For most of my life I have been a Christmas shopping procrastinator, not anymore!

I used to wait until the last possible moment, enjoying the rush and the panic of realizing that I only had minutes before the last stores closed on Christmas Eve and that I was not even half way through my list.

Some how I usually made my way through it, often giving more apologies than gifts until I eventually realized one year not too long ago, that I was getting tired of the last minute scramble, and that sometimes the best gifts were the simplest, easiest to find, and often least expensive, yet most meaningful — things that we all too often take for granted, assuming that they will not be appreciated or even wanted.


Over the years I have watched fads come and go; seen one year’s “hot” gadgets and toys become trash within weeks if not days after the thrill has worn off with the wrapping paper.

I have looked around at some of the gifts I have been given, and some of the most precious are still around; they are books and clothes. I have read and re-read all of the books, some of the clothes still fit, but most of the gadgets I have received over the years are worn out, broken or functionally irrelevant now.

The several hundred neckties I have collected seem to come in and out of fashion, so I rarely throw any of them away. A few have actually made their way back to the front of the tie-rack as their width and designs have climbed back into fashion. I am still waiting for paisley to make its way around again, though I doubt the acetate collection will ever come back, yet I hang on to them all for sentimental reasons.

I began a few years ago to start my Christmas shopping early, buying a few things at a time throughout the year, usually in the “off-season” when the best bargains show up on the clearance racks just as the stores are clearing their shelves to make way for the next big holiday or seasonal shopping spree.

As a kid (here I go again, back to the good old daze), my sisters and I loved to page through the big Sears catalogues, picking out the toys we would put on our Christmas lists for Santa even though we knew mom and dad were doing the actual buying, not Santa.

We all belonged to something called the “Christmas Savings Club,” a tool that the schools and local banks created to encourage the practice of saving. I think we each had our own little savings accounts where we deposited our nickels and dimes all year until Christmas shopping season arrived, and then we’d take our money out and spend it on Falls Street and Main Street, buying gifts for each other, for our parents and for our special friends.

At school and at church, special collections and offerings were made for the poor and less fortunate to make sure that everybody got something for Christmas.

It made us all feel good, like we were doing something important while we were earning “grace” from God; extra points in case we were short when we got to the pearly gates.

We knew when our parents went shopping for our toys and we knew when (and sometimes where) they were hiding them, though we’d never dare to peak, yet we kept the fantasy of Santa alive with the rest of our family and playmates.
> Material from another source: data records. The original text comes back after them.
-- ==== Sys2Proof/Machine/Satchel.lean ====
section
/-! DEFINITION. The Satchel (R30, R31, R327 to R333): the frame's header and regions, the order of a save, the checks and the
loads of a restore. -/

namespace Sys2Proof.Machine

/-! ### Bytes of a frame -/

/-- A list padded with zeros to a multiple of `n`. -/
def padTo (n : Nat) (l : List Byte) : List Byte := l ++ List.replicate ((n - l.length % n) % n) 0

/-- A list cut or padded with zeros to `n` bytes. -/
def fillTo (n : Nat) (l : List Byte) : List Byte := (l ++ List.replicate (n - l.length) 0).take n

/-- Bytes of a Boolean. -/
def boolByte (b : Bool) : List Byte := leBytes 1 (b2n b)

/-- Bytes of a value of either class in a 256-byte slot (R331). -/
def valBytes : Val → List Byte
  | .s x => fillTo 256 (leBytes 8 x.toNat)
  | .v x => leBytes 256 x.toNat

/-- Whether a value is a vector. -/
def isVec : Val → Bool
  | .s _ => false
  | .v _ => true

/-- A value from its slot. -/
def valFrom (vec : Bool) (b : List Byte) : Val :=
  if vec then .v (BitVec.ofNat 2048 (leNat b)) else .s (BitVec.ofNat 64 (field b 0 8))

/-- A 64-bit word of a record. -/
def wordAt (b : List Byte) (i : Nat) : Word := BitVec.ofNat 64 (field b i 8)

/-! ### The Satchel's own accesses (R328) -/

/-- A translation of the Satchel for core `c`, at S level under the context's ASID: address and key slot. -/
def satXlate (st : State) (c va : Nat) (write : Bool) : Option (Nat × Nat) × State :=
  let k := coreOf st c
  match rootOf st c with
  | none => (none, st)
  | some root =>
    if 2 ^ 52 ≤ va then (none, st)
    else
      match walk st.mem root k.csr.asid va (fun e => write && mayWrite st { core := c, lvl := .s, key := k.csr.keyid } va e) with
      | .error _ => (none, st)
      | .ok (e, a, pte) =>
        let st := setPteBits st a pte
        match checkEntry st c .s k.csr.keyid e va write with
        | .ok pa key _ => (some (pa, key), st)
        | _ => (none, st)

/-- Whole lines of a frame take a key (R281). -/
def keyLines (st : State) (key pa n : Nat) : State :=
  match keyMat st key with
  | some m =>
    if pa < globalBytes then
      let lo := pa / 64
      let cnt := (n + 63) / 64
      { st with host := { st.host with
          lineKey := tsplice st.host.lineKey lo cnt ((List.range cnt).map fun i => (lo + i, some m)) } }
    else st
  | none => st

/-- The Satchel writes a run of bytes, page by page; the result is the address of the access that failed, if any. -/
def satWrite (c : Nat) : Nat → State → Nat → List Byte → Option Nat × State
  | 0, st, _, _ => (none, st)
  | fuel + 1, st, va, l =>
    if l.isEmpty then (none, st)
    else
      let n := 4096 - va % 4096
      match satXlate st c va true with
      | (none, st) => (some va, st)
      | (some (pa, key), st) =>
        let part := l.take n
        let st := keyLines { st with mem := memBlit st.mem pa part } key pa part.length
        satWrite c fuel st (va + n) (l.drop n)

/-- The pages that a run of bytes can touch. -/
def pagesOf (n : Nat) : Nat := n / 4096 + 2

/-- Writing a run of bytes. -/
def frameWrite (st : State) (c va : Nat) (l : List Byte) : Option Nat × State := satWrite c (pagesOf l.length) st va l

/-- The Satchel reads a run of bytes, page by page: the bytes, or the address of the access that failed. -/
def satRead (c : Nat) : Nat → State → Nat → Nat → List (List Byte) → Except Nat (List Byte) × State
  | 0, st, _, _, acc => (.ok acc.reverse.flatten, st)
  | fuel + 1, st, va, len, acc =>
    if len = 0 then (.ok acc.reverse.flatten, st)
    else
      let n := min len (4096 - va % 4096)
      match satXlate st c va false with
      | (none, st) => (.error va, st)
      | (some (pa, key), st) =>
        let plain := memSlice st.mem pa n
        let bs := if pa < globalBytes ∧ (tslice st.host.lineKey (pa / 64) (n / 64 + 2)).any (fun x => x.2 != keyMat st key)
            ∨ (st.host.dumpKey.isSome ∧ (inDump pa ∨ inDump (pa + n)))
          then (List.range n).map fun i => keyedByte st key (memByte st.mem) (pa + i)
          else plain
        satRead c fuel st (va + n) (len - n) (bs :: acc)

/-- Reading a run of bytes. -/
def frameRead (st : State) (c va n : Nat) : Except Nat (List Byte) × State := satRead c (pagesOf n) st va n []

/-! ### The liveness table (R77, R78) -/

/-- The live general and vector registers, by architectural number, as bits. -/
structure Live where
  g : Nat
  v : Nat
  deriving DecidableEq, Repr

/-- Every register live. -/
def liveAll : Live := { g := 2 ^ 128 - 2, v := 2 ^ 64 - 1 }

/-- The entry of a bundle index; beyond the table every register counts as live (R78). DESIGN CHOICE (log 44): the same in a table whose VER
is not 1, of which R77 says nothing. -/
def liveEntry (st : State) (c idx : Nat) : Except Nat Live × State :=
  let base := (coreOf st c).csr.lrtbase.toNat
  match frameRead st c base 64 with
  | (.error a, st) => (.error a, st)
  | (.ok h, st) =>
    if field h 0 4 ≠ 1 ∨ field h 4 4 ≤ idx then (.ok liveAll, st)
    else
      match frameRead st c (base + 64 + 24 * idx) 24 with
      | (.error a, st) => (.error a, st)
      | (.ok e, st) => (.ok { g := field e 0 16 - field e 0 16 % 2, v := field e 16 8 }, st)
Forced to go upstairs into our bedrooms while they brought in the noisy packages we loved to listen from the top of the stairs as they fumbled their way out of the garage, into the house and into their secret hiding places, usually their huge bedroom where the giant wooden closet stayed locked all the time.

That old closet was huge, built by hand by some old German friend of my Dad’s, lined with cedar; it had a delicious aroma which mixed magically with the sweet scent of my father’s perpetually lit pipe.

On those rare days when we might have the pleasure of being in my parent’s bedroom when the big closet was unlocked, it provided a great place to duck during our constant games of hide and seek even though it was generally and strictly considered “off limits”.

Our strong religious beliefs also tempered our attributions to Santa, Rudolph and the elves with the clear understanding of the reason for the season; Christmas Eve was always spent at Midnight Mass at Our Lady of the Rosary followed by the traditional setting out of cookies and milk for Santa (dad) before we went to bed in the wee morning hours with visions of sugar plums (not really, we had no idea what a sugar plum was) and Sears toys dancing in our heads.

Now that I am a little older, my appreciation for the season has grown even stronger, though I have little desire for anything in the Sears catalogues anymore, and there is no more room for another necktie on my crowded rack (there’s always room for another book!), but I do have a wish list that I want to share with all of you.

In this terribly tight economy it will be very difficult indeed for many families to keep the Christmas Spirit alive for the children. Money is harder and harder to come by, so I am asking that we all dig a little deeper this year to help out as best we can.

The annual Firefighters Christmas Toy Fund drive is under way, and the Salvation Army bell ringers will be out there in full force shortly. Give all you can. Let’s give the children something for Christmas even if all you can do is drop a dollar or two in the bucket; do it!

That small change adds up.

You can help in other ways too. Some of the schools here are what we call “Uniform Schools.” The children are supposed to wear uniforms, but some families cannot afford them. In some cases, some children do not even have parents who could shop for the uniforms even if they had the money.

You can give anonymously.

Niagara Street School is one of them, and Principal Pierce would love to be able to hand out the very inexpensive uniform shirts to those who don’t have them.